(WHAT TO WORK ON)
Please take the records that follow and repeat exactly the lines starting with the line with "let oldest := match" and going on through the line with "stays UP. -/".

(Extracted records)
========================================
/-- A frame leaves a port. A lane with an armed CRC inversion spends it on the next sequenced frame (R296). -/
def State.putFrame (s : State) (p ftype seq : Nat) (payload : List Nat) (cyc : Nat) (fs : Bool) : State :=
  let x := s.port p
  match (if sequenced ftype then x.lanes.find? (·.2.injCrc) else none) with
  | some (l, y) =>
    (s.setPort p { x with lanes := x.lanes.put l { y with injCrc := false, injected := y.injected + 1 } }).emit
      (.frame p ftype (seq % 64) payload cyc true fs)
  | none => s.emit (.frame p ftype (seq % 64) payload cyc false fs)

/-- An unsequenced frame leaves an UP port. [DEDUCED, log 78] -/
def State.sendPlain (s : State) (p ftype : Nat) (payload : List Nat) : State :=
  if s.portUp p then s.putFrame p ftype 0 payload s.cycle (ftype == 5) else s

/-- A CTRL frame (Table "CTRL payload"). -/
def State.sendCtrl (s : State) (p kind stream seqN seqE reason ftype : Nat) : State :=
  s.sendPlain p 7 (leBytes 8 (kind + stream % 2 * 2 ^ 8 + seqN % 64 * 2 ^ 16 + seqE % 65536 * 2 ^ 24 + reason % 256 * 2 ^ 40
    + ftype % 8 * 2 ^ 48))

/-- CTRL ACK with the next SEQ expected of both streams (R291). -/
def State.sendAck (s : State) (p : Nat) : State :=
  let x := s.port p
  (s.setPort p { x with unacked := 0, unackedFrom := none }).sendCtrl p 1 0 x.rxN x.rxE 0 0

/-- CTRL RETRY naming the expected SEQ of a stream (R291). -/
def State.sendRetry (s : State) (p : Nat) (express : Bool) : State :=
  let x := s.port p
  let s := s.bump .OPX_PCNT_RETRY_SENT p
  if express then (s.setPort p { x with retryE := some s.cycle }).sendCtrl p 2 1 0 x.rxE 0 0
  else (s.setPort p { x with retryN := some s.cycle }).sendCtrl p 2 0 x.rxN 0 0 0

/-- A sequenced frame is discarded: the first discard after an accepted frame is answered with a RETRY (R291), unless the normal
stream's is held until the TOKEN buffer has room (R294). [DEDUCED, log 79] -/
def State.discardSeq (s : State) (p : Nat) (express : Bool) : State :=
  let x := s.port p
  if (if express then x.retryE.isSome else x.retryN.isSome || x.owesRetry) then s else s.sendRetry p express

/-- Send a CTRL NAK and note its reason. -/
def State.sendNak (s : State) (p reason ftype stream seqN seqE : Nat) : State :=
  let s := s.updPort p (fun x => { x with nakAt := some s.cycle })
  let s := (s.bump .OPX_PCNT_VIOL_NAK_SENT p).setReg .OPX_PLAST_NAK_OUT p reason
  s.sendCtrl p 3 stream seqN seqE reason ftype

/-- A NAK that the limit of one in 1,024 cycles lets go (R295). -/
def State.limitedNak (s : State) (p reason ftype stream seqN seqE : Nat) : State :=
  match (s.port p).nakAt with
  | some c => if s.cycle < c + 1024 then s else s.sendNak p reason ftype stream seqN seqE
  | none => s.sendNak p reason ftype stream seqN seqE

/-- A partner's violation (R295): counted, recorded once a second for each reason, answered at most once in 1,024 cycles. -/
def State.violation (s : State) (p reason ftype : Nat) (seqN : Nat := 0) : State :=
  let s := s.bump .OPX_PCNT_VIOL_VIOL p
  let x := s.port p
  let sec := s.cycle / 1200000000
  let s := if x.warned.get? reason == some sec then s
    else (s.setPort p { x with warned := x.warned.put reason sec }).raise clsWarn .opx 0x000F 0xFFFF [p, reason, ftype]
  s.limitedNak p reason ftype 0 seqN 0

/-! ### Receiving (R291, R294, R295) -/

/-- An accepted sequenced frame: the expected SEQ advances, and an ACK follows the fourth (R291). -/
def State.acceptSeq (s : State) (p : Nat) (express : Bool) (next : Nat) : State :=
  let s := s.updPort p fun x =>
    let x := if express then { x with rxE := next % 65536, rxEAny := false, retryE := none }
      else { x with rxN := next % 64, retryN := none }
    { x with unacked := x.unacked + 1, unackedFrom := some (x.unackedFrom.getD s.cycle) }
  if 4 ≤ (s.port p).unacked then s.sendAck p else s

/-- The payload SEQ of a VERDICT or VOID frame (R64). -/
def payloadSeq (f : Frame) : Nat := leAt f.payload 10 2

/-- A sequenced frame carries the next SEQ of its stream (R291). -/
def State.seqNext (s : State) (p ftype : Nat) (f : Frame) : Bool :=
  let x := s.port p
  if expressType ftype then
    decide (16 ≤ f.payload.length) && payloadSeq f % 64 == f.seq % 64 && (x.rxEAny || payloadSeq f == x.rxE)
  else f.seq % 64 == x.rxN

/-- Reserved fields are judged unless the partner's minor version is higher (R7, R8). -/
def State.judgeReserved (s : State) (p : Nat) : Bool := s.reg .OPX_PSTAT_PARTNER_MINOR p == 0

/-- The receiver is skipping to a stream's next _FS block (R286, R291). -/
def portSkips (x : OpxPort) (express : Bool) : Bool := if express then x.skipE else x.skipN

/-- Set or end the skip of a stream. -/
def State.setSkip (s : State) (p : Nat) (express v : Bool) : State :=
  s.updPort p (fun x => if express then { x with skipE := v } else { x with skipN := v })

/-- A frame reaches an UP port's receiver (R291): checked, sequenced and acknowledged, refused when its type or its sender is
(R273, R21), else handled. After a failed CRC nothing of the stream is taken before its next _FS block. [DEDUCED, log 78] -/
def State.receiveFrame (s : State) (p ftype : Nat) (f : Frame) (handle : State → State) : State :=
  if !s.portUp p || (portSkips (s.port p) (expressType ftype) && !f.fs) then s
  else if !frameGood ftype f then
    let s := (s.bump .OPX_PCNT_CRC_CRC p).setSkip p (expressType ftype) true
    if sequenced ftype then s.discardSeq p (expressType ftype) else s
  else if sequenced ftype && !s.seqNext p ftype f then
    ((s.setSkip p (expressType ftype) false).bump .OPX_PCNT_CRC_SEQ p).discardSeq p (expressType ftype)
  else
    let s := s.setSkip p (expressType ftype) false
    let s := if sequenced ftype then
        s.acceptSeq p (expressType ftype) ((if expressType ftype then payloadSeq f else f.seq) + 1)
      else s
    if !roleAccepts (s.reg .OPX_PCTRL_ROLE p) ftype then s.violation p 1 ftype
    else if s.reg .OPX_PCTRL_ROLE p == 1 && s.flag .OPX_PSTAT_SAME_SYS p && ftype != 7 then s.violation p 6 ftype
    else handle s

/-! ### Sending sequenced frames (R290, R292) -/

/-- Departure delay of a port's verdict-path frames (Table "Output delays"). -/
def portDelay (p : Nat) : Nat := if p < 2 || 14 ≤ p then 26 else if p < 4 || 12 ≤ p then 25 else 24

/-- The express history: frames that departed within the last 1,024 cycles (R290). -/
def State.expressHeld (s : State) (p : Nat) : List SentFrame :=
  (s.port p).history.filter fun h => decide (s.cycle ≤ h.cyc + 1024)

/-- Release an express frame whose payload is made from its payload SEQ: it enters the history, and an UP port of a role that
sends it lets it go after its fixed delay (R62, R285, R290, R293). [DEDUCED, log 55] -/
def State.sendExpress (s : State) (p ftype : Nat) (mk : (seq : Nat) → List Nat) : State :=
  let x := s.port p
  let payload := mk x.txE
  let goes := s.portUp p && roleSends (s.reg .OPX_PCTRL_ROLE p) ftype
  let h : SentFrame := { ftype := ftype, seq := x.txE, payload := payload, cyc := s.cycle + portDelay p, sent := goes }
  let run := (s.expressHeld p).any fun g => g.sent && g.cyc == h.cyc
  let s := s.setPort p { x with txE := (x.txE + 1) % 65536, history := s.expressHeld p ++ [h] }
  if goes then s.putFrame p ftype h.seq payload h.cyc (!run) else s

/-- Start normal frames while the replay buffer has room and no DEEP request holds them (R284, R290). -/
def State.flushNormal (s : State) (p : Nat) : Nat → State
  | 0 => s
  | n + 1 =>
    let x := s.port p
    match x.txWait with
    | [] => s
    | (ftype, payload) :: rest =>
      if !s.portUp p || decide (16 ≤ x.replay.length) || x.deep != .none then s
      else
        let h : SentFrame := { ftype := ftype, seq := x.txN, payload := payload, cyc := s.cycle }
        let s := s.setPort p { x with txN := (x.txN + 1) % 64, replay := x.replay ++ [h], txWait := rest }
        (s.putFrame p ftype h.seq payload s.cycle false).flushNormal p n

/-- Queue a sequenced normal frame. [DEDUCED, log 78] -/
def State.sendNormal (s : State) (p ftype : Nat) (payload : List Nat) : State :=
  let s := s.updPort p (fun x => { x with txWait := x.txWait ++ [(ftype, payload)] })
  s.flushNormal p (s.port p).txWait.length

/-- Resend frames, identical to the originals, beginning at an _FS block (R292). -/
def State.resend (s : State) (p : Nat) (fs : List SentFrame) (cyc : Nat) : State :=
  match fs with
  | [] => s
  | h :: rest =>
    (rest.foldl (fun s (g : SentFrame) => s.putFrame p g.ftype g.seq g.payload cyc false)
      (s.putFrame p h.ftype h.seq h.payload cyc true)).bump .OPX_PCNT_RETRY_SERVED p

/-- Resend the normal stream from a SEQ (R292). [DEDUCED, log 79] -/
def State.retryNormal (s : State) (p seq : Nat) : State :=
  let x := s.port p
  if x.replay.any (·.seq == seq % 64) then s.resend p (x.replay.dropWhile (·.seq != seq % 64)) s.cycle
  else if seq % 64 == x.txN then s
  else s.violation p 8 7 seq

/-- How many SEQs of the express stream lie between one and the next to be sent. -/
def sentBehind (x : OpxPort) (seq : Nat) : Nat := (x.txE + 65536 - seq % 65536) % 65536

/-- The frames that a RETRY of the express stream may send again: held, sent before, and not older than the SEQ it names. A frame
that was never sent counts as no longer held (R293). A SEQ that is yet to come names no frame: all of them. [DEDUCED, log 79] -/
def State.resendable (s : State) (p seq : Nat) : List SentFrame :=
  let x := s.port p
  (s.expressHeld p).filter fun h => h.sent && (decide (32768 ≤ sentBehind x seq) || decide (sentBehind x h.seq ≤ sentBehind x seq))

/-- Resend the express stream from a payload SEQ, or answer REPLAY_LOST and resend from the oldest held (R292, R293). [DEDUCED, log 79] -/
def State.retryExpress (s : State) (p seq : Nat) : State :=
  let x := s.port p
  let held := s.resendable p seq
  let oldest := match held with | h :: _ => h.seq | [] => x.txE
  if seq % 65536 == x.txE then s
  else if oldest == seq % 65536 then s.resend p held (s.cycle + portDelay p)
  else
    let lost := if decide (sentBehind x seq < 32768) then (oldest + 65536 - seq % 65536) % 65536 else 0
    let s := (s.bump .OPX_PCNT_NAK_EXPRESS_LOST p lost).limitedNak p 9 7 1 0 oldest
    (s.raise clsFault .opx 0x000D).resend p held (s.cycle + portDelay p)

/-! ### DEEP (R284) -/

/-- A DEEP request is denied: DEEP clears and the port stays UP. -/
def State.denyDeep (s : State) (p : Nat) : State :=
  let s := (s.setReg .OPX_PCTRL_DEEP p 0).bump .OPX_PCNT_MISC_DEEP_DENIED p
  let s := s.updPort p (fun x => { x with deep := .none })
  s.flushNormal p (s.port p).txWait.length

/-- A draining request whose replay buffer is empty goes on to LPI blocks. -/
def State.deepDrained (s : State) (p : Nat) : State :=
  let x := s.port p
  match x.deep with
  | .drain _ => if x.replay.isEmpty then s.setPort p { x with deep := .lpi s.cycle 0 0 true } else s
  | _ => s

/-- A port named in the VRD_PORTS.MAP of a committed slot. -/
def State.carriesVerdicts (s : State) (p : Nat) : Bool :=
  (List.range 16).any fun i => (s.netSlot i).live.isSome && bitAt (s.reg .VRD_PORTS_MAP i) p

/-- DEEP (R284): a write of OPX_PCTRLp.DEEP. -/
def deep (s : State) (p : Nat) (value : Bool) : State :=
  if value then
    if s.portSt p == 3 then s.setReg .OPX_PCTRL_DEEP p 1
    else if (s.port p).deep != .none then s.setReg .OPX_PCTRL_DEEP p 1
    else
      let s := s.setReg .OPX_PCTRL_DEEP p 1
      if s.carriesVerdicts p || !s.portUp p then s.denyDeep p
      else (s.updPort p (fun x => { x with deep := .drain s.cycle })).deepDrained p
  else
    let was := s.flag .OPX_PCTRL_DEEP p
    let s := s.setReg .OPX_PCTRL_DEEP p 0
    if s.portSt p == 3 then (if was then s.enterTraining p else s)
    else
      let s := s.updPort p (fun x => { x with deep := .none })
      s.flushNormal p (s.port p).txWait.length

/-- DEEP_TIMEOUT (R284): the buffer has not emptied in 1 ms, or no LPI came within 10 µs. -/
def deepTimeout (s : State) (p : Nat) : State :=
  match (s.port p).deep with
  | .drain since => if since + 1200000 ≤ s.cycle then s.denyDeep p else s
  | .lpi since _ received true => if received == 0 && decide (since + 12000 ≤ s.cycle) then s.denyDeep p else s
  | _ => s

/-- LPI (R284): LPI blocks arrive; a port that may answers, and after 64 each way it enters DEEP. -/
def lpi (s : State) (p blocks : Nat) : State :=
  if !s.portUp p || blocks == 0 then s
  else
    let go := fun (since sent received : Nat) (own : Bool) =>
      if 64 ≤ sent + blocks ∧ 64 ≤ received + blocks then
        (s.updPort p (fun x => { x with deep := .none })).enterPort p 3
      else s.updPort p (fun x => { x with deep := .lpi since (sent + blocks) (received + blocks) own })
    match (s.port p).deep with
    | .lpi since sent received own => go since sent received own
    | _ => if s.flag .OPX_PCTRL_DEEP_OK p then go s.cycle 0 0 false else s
========================================
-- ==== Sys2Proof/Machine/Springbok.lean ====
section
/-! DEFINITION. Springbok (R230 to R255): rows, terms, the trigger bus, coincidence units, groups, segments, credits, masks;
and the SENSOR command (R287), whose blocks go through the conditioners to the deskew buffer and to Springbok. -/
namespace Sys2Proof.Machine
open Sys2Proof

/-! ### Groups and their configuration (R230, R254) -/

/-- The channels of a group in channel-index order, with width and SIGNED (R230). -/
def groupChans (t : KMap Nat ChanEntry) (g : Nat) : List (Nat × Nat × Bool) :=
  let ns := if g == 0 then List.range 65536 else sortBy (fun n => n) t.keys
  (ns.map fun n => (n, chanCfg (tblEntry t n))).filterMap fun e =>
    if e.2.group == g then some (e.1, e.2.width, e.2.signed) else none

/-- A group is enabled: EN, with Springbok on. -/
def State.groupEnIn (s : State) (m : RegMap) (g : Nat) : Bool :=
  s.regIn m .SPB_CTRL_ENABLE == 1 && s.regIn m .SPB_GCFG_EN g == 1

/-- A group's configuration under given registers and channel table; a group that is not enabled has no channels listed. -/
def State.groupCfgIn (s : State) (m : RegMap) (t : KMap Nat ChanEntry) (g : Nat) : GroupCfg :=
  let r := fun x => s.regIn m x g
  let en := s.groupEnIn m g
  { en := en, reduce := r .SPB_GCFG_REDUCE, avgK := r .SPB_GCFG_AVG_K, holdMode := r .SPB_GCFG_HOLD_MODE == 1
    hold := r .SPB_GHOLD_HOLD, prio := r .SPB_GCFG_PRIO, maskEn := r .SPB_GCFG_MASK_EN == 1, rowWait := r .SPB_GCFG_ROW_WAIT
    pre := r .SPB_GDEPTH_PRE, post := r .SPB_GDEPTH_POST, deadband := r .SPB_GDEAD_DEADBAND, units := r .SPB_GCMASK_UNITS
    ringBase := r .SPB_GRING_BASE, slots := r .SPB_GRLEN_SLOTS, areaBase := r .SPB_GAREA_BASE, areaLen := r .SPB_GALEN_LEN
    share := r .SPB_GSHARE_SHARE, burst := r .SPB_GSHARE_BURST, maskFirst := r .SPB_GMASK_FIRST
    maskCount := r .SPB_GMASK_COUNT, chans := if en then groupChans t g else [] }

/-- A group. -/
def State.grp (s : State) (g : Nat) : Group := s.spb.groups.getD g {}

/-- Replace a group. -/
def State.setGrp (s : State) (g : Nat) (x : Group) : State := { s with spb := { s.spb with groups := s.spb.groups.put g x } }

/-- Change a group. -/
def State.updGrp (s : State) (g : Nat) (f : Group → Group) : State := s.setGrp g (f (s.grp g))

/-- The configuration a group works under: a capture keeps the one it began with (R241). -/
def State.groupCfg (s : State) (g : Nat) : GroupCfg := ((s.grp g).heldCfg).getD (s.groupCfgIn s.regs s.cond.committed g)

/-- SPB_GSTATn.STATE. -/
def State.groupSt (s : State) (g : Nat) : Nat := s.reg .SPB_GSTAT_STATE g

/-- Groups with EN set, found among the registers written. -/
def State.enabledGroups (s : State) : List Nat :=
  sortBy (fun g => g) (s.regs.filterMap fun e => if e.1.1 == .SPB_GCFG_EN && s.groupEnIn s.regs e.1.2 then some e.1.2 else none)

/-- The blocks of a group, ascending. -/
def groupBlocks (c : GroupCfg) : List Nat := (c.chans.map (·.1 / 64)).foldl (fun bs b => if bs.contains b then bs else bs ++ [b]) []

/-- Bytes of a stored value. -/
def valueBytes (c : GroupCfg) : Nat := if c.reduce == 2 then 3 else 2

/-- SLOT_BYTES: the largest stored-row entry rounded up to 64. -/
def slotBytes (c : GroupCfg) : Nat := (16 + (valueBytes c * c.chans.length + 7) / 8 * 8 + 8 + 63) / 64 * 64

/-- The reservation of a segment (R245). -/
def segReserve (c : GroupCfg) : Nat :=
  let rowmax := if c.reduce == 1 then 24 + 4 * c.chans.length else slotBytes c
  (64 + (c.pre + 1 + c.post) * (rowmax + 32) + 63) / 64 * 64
========================================
(WRITTEN RESPONSE)
  let oldest := match held with | h :: _ => h.seq | [] => x.txE
  if seq % 65536 == x.txE then s
  else if oldest == seq % 65536 then s.resend p held (s.cycle + portDelay p)
  else
    let lost := if decide (sentBehind x seq < 32768) then (oldest + 65536 - seq % 65536) % 65536 else 0
    let s := (s.bump .OPX_PCNT_NAK_EXPRESS_LOST p lost).limitedNak p 9 7 1 0 oldest
    (s.raise clsFault .opx 0x000D).resend p held (s.cycle + portDelay p)

/-! ### DEEP (R284) -/

/-- A DEEP request is denied: DEEP clears and the port stays UP. -/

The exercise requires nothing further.